A scientific problem being solved is to study transcription factor binding sites (TFBS) colocalization in mammalian genomes using ChIP-seq data. Technology ChIP-seq, which combines chromatin immunoprecipitation (ChIP) and highly efficient DNA sequencing, allows to determine transcription factor binding sites in genome scale. The tasks of analyzing genomewide ChIP-seq data rises are to identify the coordinates of TFBS and to compare their location with genomic annotation (relative location and distance to gene transcription start sites, promoter regions etc.). In addition to determining the location of binding sites for a transcription factor, there are problems of determining the cluster sites of different transcription factors, clusters together or located at a short (100-200 nt) distances on chromosomes assuming similar function and regulatory mechanisms. Programs processing huge amounts of text data (bed, wig files) identifying areas of intersection of genomic annotations (coordinates), adapted to the respective model genomes are technically necessary. We developed set of programming script for TFBS location analysis.
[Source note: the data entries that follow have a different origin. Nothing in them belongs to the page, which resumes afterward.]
-- ==== Sys2Proof/Machine/Control.lean ====
section
/-! DEFINITION. CTL (44_control.md): NOP, CLR_STATUS, the action of an illegal word, and RESET
(70_reset_and_hazards.md R240). -/

namespace Sys2Proof.Machine

/-- NOP (R192): no state change. -/
def execNop (s : State) : Host.Outcome State Fault Refusal := .next s

/-- CLR_STATUS m (R193): bit 0 of the mask clears ILL, bit 2 clears TX_REJ; TX_OVF cannot be cleared (log 15 for a
mask that no command word carries). -/
def execClrStatus (m : Byte) (s : State) : Host.Outcome State Fault Refusal :=
  let s := if maskBit m 0 then acknowledge .illegalCommand s else s
  .next (if maskBit m 2 then acknowledge .txReject s else s)

/-- ILLEGAL (R194): the word raises IllegalCommand, and nothing else changes. -/
def illegalWord (s : State) : State := raise .illegalCommand s

/-- RESET (R240, R241): every element of the state of R22 takes its reset value; the parameters stay (R243). What the
agents hold is outside the block; the host gives up its outstanding word when it does not offer it again (R242). -/
def resetBlock (reoffer : Bool) (s : State) : State :=
  { State.resetWith s.config with
    cmds := if reoffer then s.cmds else s.cmds.tail
    turns := s.turns
    reads := s.reads
    taken := s.taken
    sent := s.sent }

end Sys2Proof.Machine
end

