/-- R33: the register map in every state that meets the invariants; the bits the map does not name read 0 in every state. -/
def Obligations.RegisterMapReads : Prop :=
  (∀ s, Invariants s → regValue 0x00 s = statusWord s ∧ regValue 0x01 s = s.crcState.setWidth 32 ∧
    regValue 0x02 s = (s.crcState ^^^ 0xFFFF).setWidth 32 ∧ (regValue 0x03 s).toNat = s.rxb.length ∧
    regValue 0x04 s = s.resyncCount ∧ (regValue 0x05 s).toNat = s.txb.length ∧ (regValue 0x06 s).toNat = s.evq.length ∧
    (regValue 0x07 s).toNat = s.txq.length ∧ (regValue 0x08 s).toNat = s.config.evqCap ∧
    (regValue 0x09 s).toNat = s.config.txqCap) ∧
  (∀ s (idx : Byte), 0x0A ≤ idx.toNat → regValue idx s = 0x00000000) ∧
  (∀ s n, (7 ≤ n → (regValue 0x00 s).getLsbD n = false) ∧ (16 ≤ n → (regValue 0x01 s).getLsbD n = false) ∧
    (16 ≤ n → (regValue 0x02 s).getLsbD n = false) ∧ (17 ≤ n → (regValue 0x03 s).getLsbD n = false) ∧
    (16 ≤ n → (regValue 0x05 s).getLsbD n = false)) ∧
  (∀ c : Config, c.Legal → regValue 0x00 (State.resetWith c) = 0x00000000 ∧ regValue 0x01 (State.resetWith c) = 0x0000FFFF ∧
    (∀ idx ∈ ([0x02, 0x03, 0x04, 0x05, 0x06, 0x07] : List Byte), regValue idx (State.resetWith c) = 0x00000000) ∧
    (regValue 0x08 (State.resetWith c)).toNat = c.evqCap ∧ (regValue 0x09 (State.resetWith c)).toNat = c.txqCap) ∧
  (∀ s idx, SameBlock s (regRead idx s))

/-- R23, R24, R26, R27, R29, R30, R243: which transactions can change each element of the block, in every step but RESET; no
step at all changes the parameters. -/
def Obligations.EachElementHasItsWriters : Prop :=
  ∀ s t, step s = .next t → t.config = s.config ∧ ((∀ r, performed s ≠ some (.reset r)) →
    (t.crcState ≠ s.crcState → performed s = some (.exec .crcInit) ∨ ∃ b, performed s = some (.exec (.crcUpdate b))) ∧
    (t.rxb ≠ s.rxb → performed s = some (.exec .rxClear) ∨ ∃ b, performed s = some (.exec (.rxPush b))) ∧
    (t.resyncCount ≠ s.resyncCount → ∃ b, performed s = some (.exec (.rxPush b))) ∧
    (t.evq ≠ s.evq → performed s = some .evtPop ∨ ∃ b, performed s = some (.exec (.rxPush b))) ∧
    (t.txb ≠ s.txb → performed s = some (.exec .txCommit) ∨ performed s = some (.exec .txAbort) ∨
      ∃ b, performed s = some (.exec (.txPush b))) ∧
    (t.txq ≠ s.txq → performed s = some (.exec .txCommit) ∨ performed s = some .txPop))

/-- R68: NOP, CRC_INIT, RX_CLEAR, TX_ABORT, CLR_STATUS and an illegal word are idempotent; CRC_UPDATE, RX_PUSH, TX_PUSH and
TX_COMMIT are not: two pushes append two bytes, and a second TX_COMMIT with TXB empty sends an empty-payload frame. -/
def Obligations.IdempotentCommands : Prop :=
  (∀ i s, i = .nop ∨ i = .crcInit ∨ i = .rxClear ∨ i = .txAbort ∨ (∃ m, i = .clrStatus m) →
    ∃ t, exec i s = .next t ∧ exec i t = .next t) ∧
  (∀ s, illegalWord (illegalWord s) = illegalWord s) ∧
  (∃ s t u b, exec (.crcUpdate b) s = .next t ∧ exec (.crcUpdate b) t = .next u ∧ t.crcState ≠ u.crcState) ∧
  (∀ s b, s.rxb.length ≤ 3 → s.evq.length ≠ s.config.evqCap →
    ∃ t u, exec (.rxPush b) s = .next t ∧ exec (.rxPush b) t = .next u ∧ u.rxb = s.rxb ++ [b, b]) ∧
  (∀ s b, s.txOvf = false → s.txb.length < 65534 → ∃ t u, exec (.txPush b) s = .next t ∧ exec (.txPush b) t = .next u ∧
    u.txb = s.txb ++ [b, b]) ∧
  (∀ s, s.txOvf = false → s.txb.length ≤ 65535 → 12 + s.txb.length ≤ s.config.txqCap - s.txq.length →
    ∃ t u, exec .txCommit s = .next t ∧ exec .txCommit t = .next u ∧ u.txq = s.txq ++ frameOf s.txb ++ frameOf [])

/-! ## Invariants and whole-machine claims -/

/-- R38, R241: the invariants hold right after reset, for all legal parameters and for the parameters of log 1. -/
def Obligations.ResetMeetsInvariants : Prop :=
  (∀ c : Config, c.Legal → Invariants (State.resetWith c)) ∧ Invariants State.reset

/-- R38: the invariants hold between any two transactions: every step keeps them. -/
def Obligations.StepKeepsInvariants : Prop := ∀ s t, Invariants s → step s = .next t → Invariants t
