/-- The last byte of a frame alone in RXB empties it and reports the frame's event. -/
theorem acceptByte_completes_frame {b : Byte} {P : List Byte} {s : State} (hP : P.length ≤ 65535)
    (h : s.rxb ++ [b] = frameOf P) : acceptByte b s = { s with rxb := [], evq := s.evq ++ [frameEvent P] } := by
  have hq := quiescent_of_append_eq_frameOf hP (by simp) h
  rcases acceptByte_cases b hq with ⟨hb, -⟩ | ⟨-, he⟩
  · rw [h, quiescent_iff, tryDecode_frameOf hP] at hb
    cases hb
  · rw [he, h, syncStep, tryDecode_frameOf hP]
    have hL : 6 + (BitVec.ofNat 16 P.length).toNat = (frameOf P).length := by
      rw [frameOf_length, ← declaredLength_frameOf, declaredLength_frameOf_toNat hP]
    simp only [hL, dropRx, List.drop_length]
    rfl

/-- The bytes of a frame pushed into an empty RXB give its event. -/
theorem pushAll_frameOf {P : List Byte} {s : State} (hP : P.length ≤ 65535) (hrxb : s.rxb = [])
    (hf : evqFull s = false) : pushAll (frameOf P) s = some { s with evq := s.evq ++ [frameEvent P] } := by
  obtain ⟨A, b, hA⟩ := (List.eq_nil_or_concat' (frameOf P)).resolve_left (frameOf_ne_nil P)
  have hq := quiescent_of_append_eq_frameOf hP (by simp) hA.symm
  have hpart : pushAll A s = some { s with rxb := A } := by
    rw [pushAll_of_quiescent hf (by rwa [hrxb]), hrxb, List.nil_append]
  rw [hA, pushAll_append hpart, pushAll_cons_of_room (s := { s with rxb := A }) hf,
    acceptByte_completes_frame hP hA.symm, pushAll, ← hrxb]

/-! ### A held push (R163) -/

/-- The turn of a held word passes, and the word stays outstanding (R191). -/
theorem step_held {i : Instr} {s : State} {w : Word} {ws : List Word} {ts : List Turn} (ht : s.turns = .command :: ts)
    (hc : s.cmds = w :: ws) (hd : decode w = .ok i) (hh : held i s = true) : step s = .next { s with turns := ts } := by
  have hheld : ∀ cs, held i { s with turns := ts, cmds := cs } = true :=
    fun cs => (held_congr i rfl rfl rfl rfl rfl).trans hh
  simp [step_turn ht, runTurn, offerCommand, hc, hd, hheld, hold]

/-- The consumer's turn takes the oldest event. -/
theorem step_evtPop_cons {s : State} {ts : List Turn} {e : Event} {rest : List Event} (ht : s.turns = .evtPop :: ts)
    (he : s.evq = e :: rest) : step s = .next { s with turns := ts, evq := rest, taken := s.taken ++ [e] } := by
  rw [step_turn ht, runTurn, evtPop_of_cons (s := { s with turns := ts }) he]

section
variable {s : State} {b : Byte} {ws : List Word} {ts : List Turn} {e : Event} {rest : List Event}

/-- On a full EVQ the turn of an RX_PUSH passes. -/
theorem step_heldPush (ht : s.turns = .command :: ts) (hc : s.cmds = encode (.rxPush b) :: ws)
    (hfull : s.evq.length = s.config.evqCap) : step s = .next { s with turns := ts } :=
  step_held ht hc (decodeOfEncode (.rxPush b) rfl) ((evqFull_iff s).2 hfull)

/-- A pop on a full EVQ makes room. -/
theorem evqFull_of_popped (he : s.evq = e :: rest) (hfull : s.evq.length = s.config.evqCap) :
    evqFull { s with evq := rest } = false := by
  rw [he, List.length_cons] at hfull
  simp only [evqFull, beq_eq_false_iff_ne]
  omega

/-- A held RX_PUSH is performed after a pop of the consumer. -/
theorem run_heldPush_released (ht : s.turns = [.command, .evtPop, .command] ++ ts)
    (hc : s.cmds = encode (.rxPush b) :: ws) (he : s.evq = e :: rest) (hfull : s.evq.length = s.config.evqCap) :
    run 3 s = .next (acceptByte b { s with turns := ts, cmds := ws, evq := rest, taken := s.taken ++ [e] }) := by
  have hroom : evqFull { s with evq := rest } = false := evqFull_of_popped he hfull
  have hpush : step { s with turns := .command :: ts, evq := rest, taken := s.taken ++ [e] } =
      exec (.rxPush b) { s with turns := ts, cmds := ws, evq := rest, taken := s.taken ++ [e] } :=
    step_command rfl hc (decodeOfEncode (.rxPush b) rfl) hroom
  calc run 3 s
    _ = run 2 { s with turns := [.evtPop, .command] ++ ts } := run_succ_next (step_heldPush ht hc hfull)
    _ = run 1 { s with turns := .command :: ts, evq := rest, taken := s.taken ++ [e] } :=
      run_succ_next (step_evtPop_cons rfl he)
    _ = .next (acceptByte b { s with turns := ts, cmds := ws, evq := rest, taken := s.taken ++ [e] }) :=
      run_succ_next (hpush.trans (execRxPush_of_room hroom))

end

/-- Settles O44: the pushes of a whole frame, and a last push that waits for the consumer. -/
theorem encodedFrameRoundTrips : Obligations.EncodedFrameRoundTrips := by
  refine ⟨fun s P hP hrxb hroom => pushAll_frameOf hP hrxb ?_, fun s P b ws ts e rest hP hF ht hc he hfull => ⟨?_, ?_⟩⟩
  · exact Bool.eq_false_iff.2 fun hfull => hroom ((evqFull_iff s).1 hfull)
  · exact run_succ_next (step_heldPush ht hc hfull)
  · rw [run_heldPush_released ht hc he hfull]
    exact congrArg _ (acceptByte_completes_frame hP hF)

end Sys2Proof.Machine
end

section
/-! PROOFS. The single-frame decoder over every buffer (42_decoder.md R141, R143 to R145): its outcome by what the buffer holds,
and what bytes behind the candidate leave of it. -/

namespace Sys2Proof.Machine

/-! ### The branches of the decoder (R141, R143) -/

theorem markerAtHead_iff (B : List Byte) : markerAtHead B = true ↔ byteAt B 0 = 0xAA ∧ byteAt B 1 = 0xAA := by
  simp [markerAtHead, Config.marker]

theorem markerAtHead_eq_false_iff (B : List Byte) : markerAtHead B = false ↔ byteAt B 0 ≠ 0xAA ∨ byteAt B 1 ≠ 0xAA := by
  rw [← Bool.not_eq_true, markerAtHead_iff, Decidable.not_and_iff_or_not]
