/-- Settles O11: each arm of the dispatch answers a next state, and so does each kind of step. -/
theorem everyInstructionAndStepAnswersNext : Obligations.EveryInstructionAndStepAnswersNext := by
  unfold Obligations.EveryInstructionAndStepAnswersNext
  exact ⟨exec_answers, step_answers⟩

/-- Settles O13: reset memory lists no cell, and reset stands between two cycles. -/
theorem resetMeetsTheInvariant : Obligations.ResetMeetsTheInvariant := by
  unfold Obligations.ResetMeetsTheInvariant
  exact ⟨resetWith_inv _, resetWith_inv⟩

end

section
/-! PROOFS. The encoding: a word's read bits are the concatenation of its fields, and the decoder compares them with
what the encoder writes (30_encoding.md R91, R93, R98, R104). -/

namespace Sys2Proof

/-! ### Opcodes -/

theorem decode_of_opcode_br {w : Word} (h : fieldOpcode w = 0x0#4) : decode w = .br (fieldDR w) (fieldOff9 w) := by
  simp [decode, h]

/-- R142: bit 5 selects the form of AND. -/
theorem decode_of_opcode_and {w : Word} (h : fieldOpcode w = 0x5#4) :
    decode w = if w.getLsbD 5 then .andImm (fieldDR w) (fieldSR1 w) (fieldImm5 w)
      else .andReg (fieldDR w) (fieldSR1 w) (fieldSR2 w) := by
  simp [decode, h]

/-- R182, R183: bit 11 selects JSR or JSRR. -/
theorem decode_of_opcode_call {w : Word} (h : fieldOpcode w = 0x4#4) :
    decode w = if w.getLsbD 11 then .jsr (fieldOff11 w) else .jsrr (fieldSR1 w) := by
  simp [decode, h]

theorem opcode_cases (k : BitVec 4) :
    (k = 0x0#4 ∨ k = 0x1#4 ∨ k = 0x2#4 ∨ k = 0x3#4 ∨ k = 0x4#4 ∨ k = 0x5#4 ∨ k = 0x6#4 ∨ k = 0x7#4) ∨
    (k = 0x8#4 ∨ k = 0x9#4 ∨ k = 0xA#4 ∨ k = 0xB#4 ∨ k = 0xC#4 ∨ k = 0xD#4 ∨ k = 0xE#4 ∨ k = 0xF#4) := by
  revert k; decide

/-! ### The formats of R93: the read bits of a word, as its fields and zeros -/

/-- The bit that selects between two forms, as a field. -/
theorem bitField_eq (w : Word) (k : Nat) : w.extractLsb' k 1 = BitVec.ofBool (w.getLsbD k) := by
  refine BitVec.eq_of_getLsbD_eq fun i hi => ?_
  obtain rfl : i = 0 := by omega
  simp

/-- A word under a mask, bit by bit. -/
theorem and_eq_of_bits {w m e : Word} (h : ∀ i : Fin 16, (w.getLsbD i && m.getLsbD i) = e.getLsbD i) : w &&& m = e :=
  word_ext fun i => by rw [BitVec.getLsbD_and, h]

theorem format_pcRel (w : Word) : w &&& 0xFFFF = fieldOpcode w ++ fieldDR w ++ fieldOff9 w :=
  and_eq_of_bits fun i => by repeat rw [BitVec.getLsbD_append]
                             fin_cases i <;> simp

theorem format_base (w : Word) : w &&& 0xFFFF = fieldOpcode w ++ fieldDR w ++ fieldSR1 w ++ fieldOff6 w :=
  and_eq_of_bits fun i => by repeat rw [BitVec.getLsbD_append]
                             fin_cases i <;> simp

theorem format_reg (w : Word) :
    w &&& 0xFFE7 = fieldOpcode w ++ fieldDR w ++ fieldSR1 w ++ (w.extractLsb' 5 1 ++ 0b00#2) ++ fieldSR2 w :=
  and_eq_of_bits fun i => by repeat rw [BitVec.getLsbD_append]
                             fin_cases i <;> simp

theorem format_imm (w : Word) :
    w &&& 0xFFFF = fieldOpcode w ++ fieldDR w ++ fieldSR1 w ++ w.extractLsb' 5 1 ++ fieldImm5 w :=
  and_eq_of_bits fun i => by repeat rw [BitVec.getLsbD_append]
                             fin_cases i <;> simp

theorem format_not (w : Word) : w &&& 0xFFC0 = fieldOpcode w ++ fieldDR w ++ fieldSR1 w ++ 0b000000#6 :=
  and_eq_of_bits fun i => by repeat rw [BitVec.getLsbD_append]
                             fin_cases i <;> simp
The study of clusters of sites ChIP-seq data on the status of binding sites of 15 different transcription factors in the mouse genome were used [1]. The computer program in C ++ language is developed to calculate the relative position of the coordinate TFBS and their clusters. Methods of establishing complex signals and patterns of the algorithm "Discovery" (program GeneDiscovery), previously developed in the framework of the theory of data analysis (Data Mining, Knowledge Discovery) in the context of signals DNA segments were used for the analysis of clusters of binding sites. We confirmed separation of TFBS clusters in mouse genome (embryonic stem cells) onto classes presented by Oct4, Nanog, Sox2 from one side, and c-Myc from another side. This analysis was extended to exact location of nucleotide motifs in ChIP-seq peaks relative to each other and iterative correction of such motifs. The research has been supported by RFBR 14-04-01906 and ICG SB RAS budget project. 1. Chen X. et al. (2008) Integration of external signaling pathways with the core

transcriptional network in embryonic stem cells, Cell, 133(6):1106-17.